Темное — то ли от загара, то ли от грязи — лицо солдата Ахвена сморщилось в довольную улыбку. Свои десантские бахилы он бросил к ногам покойного.

Этот тихий теперь любитель поторговаться уже не просил придачи, как раньше на «берлинском базаре».

4

Солдат Каспери Ахвен пришел к капитану медицинской службы Кола. У порога он слегка выпятил живот, что должно было соответствовать стойке «смирно».

Капитан только что возвратился из трехмесячного отпуска. С Ахвеном они старые знакомые. Уже с первых дней войны, вернее, с того времени, когда войну еще только ожидали, капитан запомнил это безвременно сморщившееся лицо и щупловатое тело, в котором угадывалась жилистость можжевельника.

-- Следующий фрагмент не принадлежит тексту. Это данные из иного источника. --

/-! ## `ENC` and `DEC` one after the other -/

/-- `ENC` then `DEC`, or `DEC` then `ENC`, on an engine with valid subkeys (R115, R117). -/
theorem execAll_enc_dec {s : State} (hc : s.cfg.wellFormed = true) (hf : s.fault = false) (hk : s.kvalid = true) :
    execAll [.enc, .dec] s = .next s ∧ execAll [.dec, .enc] s = .next s := by
  have henc (x : Block) : exec .enc (s.setBlk x) = .next (s.setBlk (encryptBlock s.cfg s.sk x)) :=
    exec_enc_of_ready (s := s.setBlk x) hf hk
  have hdec (x : Block) : exec .dec (s.setBlk x) = .next (s.setBlk (decryptBlock s.cfg s.sk x)) :=
    exec_dec_of_ready (s := s.setBlk x) hf hk
  constructor
  · rw [execAll_cons (exec_enc_of_ready hf hk), execAll_cons (hdec _), execAll, decryptBlock_encryptBlock hc]
    rfl
  · rw [execAll_cons (exec_dec_of_ready hf hk), execAll_cons (henc _), execAll, encryptBlock_decryptBlock hc]
    rfl

end Sys2Proof.Machine

namespace Sys2Proof

open Sys2Proof.Machine

/-- Settles O50: the round takes the swapped block back to the swapped start. -/
theorem roundUndoneBySwapRoundSwap : Obligations.RoundUndoneBySwapRoundSwap := by
  intro c b k
  rw [feistelRound_swapHalves_feistelRound, swapHalves_swapHalves]

/-- Settles O52: the second command writes back the block the first one read. -/
theorem encThenDecRestoresTheState : Obligations.EncThenDecRestoresTheState :=
  fun _ hc hf hk => execAll_enc_dec hc hf hk

/-- Settles O53: both sequences are `unitCommands`, with subkey `i` and with subkey `15 - i` in round `i`. -/
theorem encAndDecDecomposeIntoUnits : Obligations.EncAndDecDecomposeIntoUnits := by
  refine fun s hf => ⟨fun hk => ⟨?_, ?_⟩, fun hk => ⟨?_, ?_, ?_, ?_⟩⟩
  · rw [exec_enc_of_ready hf hk]
    exact execAll_unitCommands_of_ready hf (fun i => Fin.ofNat 16 i) hk
  · rw [exec_dec_of_ready hf hk]
    exact execAll_unitCommands_of_ready hf (fun i => Fin.ofNat 16 (15 - i)) hk
  · exact exec_of_subkeysNotReady (by decide) hf hk
  · exact exec_of_subkeysNotReady (by decide) hf hk
  · exact execAll_unitCommands_of_notReady hf (fun i => Fin.ofNat 16 i) hk
  · exact execAll_unitCommands_of_notReady hf (fun i => Fin.ofNat 16 (15 - i)) hk

/-- Settles O54: all sixteen subkeys of the complemented key are complements, and so is every block of the chain. -/
theorem complementedKeyAndBlockComplementCiphertext : Obligations.ComplementedKeyAndBlockComplementCiphertext :=
  fun _ key b hc => encryptBlock_not hc key b

end Sys2Proof

/-! # A whole run of the host, and listing lines (45_host_stream.md R137, 20_memory.md R33, 30_encoding.md R54)

On an engine with valid subkeys the loop of R137 puts every block through the block processor and keeps the engine as
it is but for `BLK`. A decryption run gets the blocks of the encryption run back from the framed stream (R128, R132),
and the two block processors undo each other (R117). -/

namespace Sys2Proof.Machine

/-! ## Keys -/

/-- A text is 8 ASCII characters when it has 8 characters and each is below 128 (R33). -/
theorem isText8_eq_true_iff (cs : List Char) :
    isText8 cs = true ↔ cs.length = 8 ∧ ∀ ch ∈ cs, ch.toNat < 128 := by
  simp [isText8, isAscii, Nat.blt_eq]

/-- An accepted text is the key its characters spell (R131). -/
theorem hostKey_of_isText8 {cs : List Char} (h : isText8 cs = true) : hostKey cs = .ok (blockOfText cs) := if_pos h

/-- The bytes of a text key are its characters, in order (R33). -/
theorem bytesOfBlock_blockOfText {cs : List Char} (h : cs.length = 8) :
    bytesOfBlock (blockOfText cs) = cs.map fun ch => BitVec.ofNat 8 ch.toNat :=
  bytesOfBlock_blockOfBytes (by rw [List.length_map, h])

/-! ## Presented commands -/

/-- The host presents a command that leaves `FAULT` at 0, and gets the engine after it (R137). -/
theorem presentCommand_of_exec {i : Instr} {s t : State} (h : exec i s = .next t) (hf : t.fault = false) :
    presentCommand i s = .ok t :=
  presentCommand_of_next ((runWord_of_ok (decodeWord_encode i) s).trans h) ((status_getLsbD_one t).trans hf)

/-- What a run's direction does to a block (R134, R137). -/
def Direction.transform (d : Direction) (c : Cfg) (sk : SubkeyStore) (b : Block) : Block :=
  match d with
  | .encrypt => encryptBlock c sk b
  | .decrypt => decryptBlock c sk b

section Ready

variable {s : State} (hf : s.fault = false) (hk : s.kvalid = true)

include hf hk

/-- The command of a run's direction on an engine with valid subkeys (R114, R115). -/
theorem exec_command_of_ready (d : Direction) :
    exec d.command s = .next (s.setBlk (d.transform s.cfg s.sk s.blk)) := by
  cases d with
  | encrypt => exact exec_enc_of_ready hf hk
  | decrypt => exact exec_dec_of_ready hf hk

/-- The loop of R137 transforms block by block, whatever the loop before it left in `BLK` (R130). -/
theorem hostBlocks_of_ready (d : Direction) (bs : List Block) (x : Block) :
    hostBlocks d bs (s.setBlk x) = .ok (bs.map (d.transform s.cfg s.sk)) := by
  induction bs generalizing x with
  | nil => rfl
  | cons b bs ih =>
    have hload : presentCommand (.ldblk b) (s.setBlk x) = .ok (s.setBlk b) :=
      presentCommand_of_exec (exec_ldblk_of_running (s := s.setBlk x) hf b) hf
    have hcommand : presentCommand d.command (s.setBlk b) = .ok (s.setBlk (d.transform s.cfg s.sk b)) :=
      presentCommand_of_exec (exec_command_of_ready (s := s.setBlk b) hf hk d) hf
    simp only [hostBlocks, hload, hcommand, ih]
    rfl

end Ready

/-- A run of the host on an engine without a fault: the key is set, and every block is transformed under its subkeys
(R131, R137). -/
theorem hostRun_of_running {s : State} (hf : s.fault = false) (d : Direction) (key : Block) (bs : List Block) :
    hostRun d key bs s = .ok (bs.map (d.transform s.cfg (generateSubkeys s.cfg s.ksSteps key))) := by
  have hkey : presentCommand (.ldkey key) s = .ok { s with key := key, kvalid := false } :=
    presentCommand_of_exec (exec_ldkey_of_running hf key) hf
  have hsubkeys := presentCommand_of_exec (exec_ksgen_of_running (s := { s with key := key, kvalid := false }) hf) hf
  simp only [hostRun, hkey, hsubkeys]
  exact hostBlocks_of_ready (s := { s with key := key, sk := generateSubkeys s.cfg s.ksSteps key, kvalid := true })
    hf rfl d bs s.blk

/-! ## Streams -/

@[simp] theorem length_bytesOfBlock (b : Block) : (bytesOfBlock b).length = 8 := length_toBytes 8 b

/-- The blocks of a stream of whole blocks are those blocks (R128). -/
theorem wholeBlocks_bytesOfBlocks (bs : List Block) : wholeBlocks (bytesOfBlocks bs) = .ok bs := by
  induction bs with
  | nil => rfl
  | cons b bs ih =>
    rw [bytesOfBlocks_cons, wholeBlocks_append _ (length_bytesOfBlock b), ih, blockOfBytes_bytesOfBlock]

/-- The character of a bit is one byte of the stream and reads back from it (R132). -/
theorem ofNat_toNat_bitChar : ∀ b, Char.ofNat (BitVec.ofNat 8 (bitChar b).toNat).toNat = bitChar b := by decide

/-- Bit text held as bytes reads back as the same characters (R132). -/
theorem map_ofNat_rawBytes_toBitText (bs : List Byte) :
    (rawBytes (toBitText bs)).map (fun b => Char.ofNat b.toNat) = toBitText bs := by
  rw [toBitText_eq_map, rawBytes, List.map_map, List.map_map]
  exact List.map_congr_left fun b _ => ofNat_toNat_bitChar b

/-- A framed ciphertext is read back unchanged in either framing (R132, R133). -/
theorem unframeCiphertext_frameCiphertext (f : Framing) (bs : List Byte) :
    unframeCiphertext f (frameCiphertext f bs) = .ok bs := by
  cases f with
  | bitText => rw [frameCiphertext, unframeCiphertext, map_ofNat_rawBytes_toBitText, ofBitText_toBitText]
  | raw => rfl

/-- Decryption of an encrypted block under the same subkeys gives the block back (R117). -/
theorem map_decrypt_map_encrypt {c : Cfg} (hc : c.wellFormed = true) (sk : SubkeyStore) (bs : List Block) :
    (bs.map (Direction.encrypt.transform c sk)).map (Direction.decrypt.transform c sk) = bs := by
  rw [List.map_map]
  exact List.map_id'' (decryptBlock_encryptBlock hc sk) bs

section Streams

variable {s : State} (hf : s.fault = false) {key : List Char} (hkey : isText8 key = true) (f : Framing)

include hf hkey
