-- ==== Sys2Proof/Machine/Operands.lean ====
section
/-! DEFINITION. Byte order, sign, and the operand forms of the commands: immediate operands come out of
the decoder; the implicit ones are the whole frame, its body and trailer, and the decode window
(00_scope.md R10, R11, R12; 20_memory.md R50; 41_bitfield_decoder.md R123, R124). -/

namespace Sys2Proof.Machine

/-- `le(s)`: little-endian assembly, the first byte least significant (R11). -/
def le : List Byte → Nat
  | [] => 0
  | b :: bs => b.toNat + 256 * le bs

/-- `le_bytes_n(v)`: the `n` low bytes of `v`, least significant first (R11). -/
def leBytes : Nat → Nat → List Byte
  | 0, _ => []
  | n + 1, v => BitVec.ofNat 8 v :: leBytes n (v / 256)

/-- `sint_w(p)`: the two's-complement number of the `w`-bit pattern `p` (R10). -/
def sint (w p : Nat) : Int :=
  if p < 2 ^ (w - 1) then (p : Int) else (p : Int) - 2 ^ w

/-- `RXCNT`, the number of buffered bytes (R27). -/
def State.rxcnt (s : State) : Nat := s.rxbuf.length

/-- `FLEN`, the length of the frame register (R28). -/
def State.flen (s : State) : Half := BitVec.ofNat 16 s.frame.length

/-- `FRAME[a..a+n)` (R12). -/
def State.frameBytes (s : State) (a n : Nat) : List Byte := (s.frame.drop a).take n

/-- `MemRead(a, n) = le(FRAME[a..a+n))` (R12). -/
def State.memRead (s : State) (a n : Nat) : Nat := le (s.frameBytes a n)

/-- The number of bytes left in the decode window, `CEND - CUR`, on integers (R123, R126). -/
def State.windowLeft (s : State) : Int := (s.cend.toNat : Int) - (s.cur.toNat : Int)

/-- The frame without its last two bytes, `FRAME[0..FLEN-2)`: the body CRCVFY covers and the payload TRIM
selects (R15, R110, R140). -/
def frameBody (f : List Byte) : List Byte := f.take (f.length - 2)

/-- The number in the last two bytes of a frame, `FRAME[FLEN-2] + 256*FRAME[FLEN-1]` (R103, R110). -/
def frameTrailer (f : List Byte) : Nat := le (f.drop (f.length - 2))

/-- P3 as a number of bytes (R8). -/
def charWidth : CharBytes → Nat
  | .one => 1
  | .two => 2

/-- `width(t)`: the number of bytes an element of type `t` occupies (R124). -/
def width (p : Params) : EType → Nat
  | .bool => 1
  | .char => charWidth p.charBytes
  | .i8 | .u8 => 1
  | .i16 | .u16 => 2
  | .i32 | .u32 | .f32 => 4
  | .i64 | .u64 | .f64 => 8

end Sys2Proof.Machine
end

Полевой госпиталь в пограничной деревне уже тогда был в полной готовности. Пустой дом ждал, ждали приготовленные койки. Кого? Это было тайной. Но можно было быть уверенным, что не будут пустовать ни дом, ни койки, пусть только мясорубка начнет вертеться!.. Несмотря на весь свой опыт, привычку и философский склад ума, доктор Кола немного нервничал. Конечно, в цивилизованном обществе должны быть припасены больничные койки для тех, кто заболеет или окажется жертвой несчастного случая. И койки заполняются с точностью, предсказанной статистикой. Но это совсем не то. Белые койки внушали доктору какое-то мрачное предчувствие: скоро мясорубка войны, должно быть, начнет крутиться.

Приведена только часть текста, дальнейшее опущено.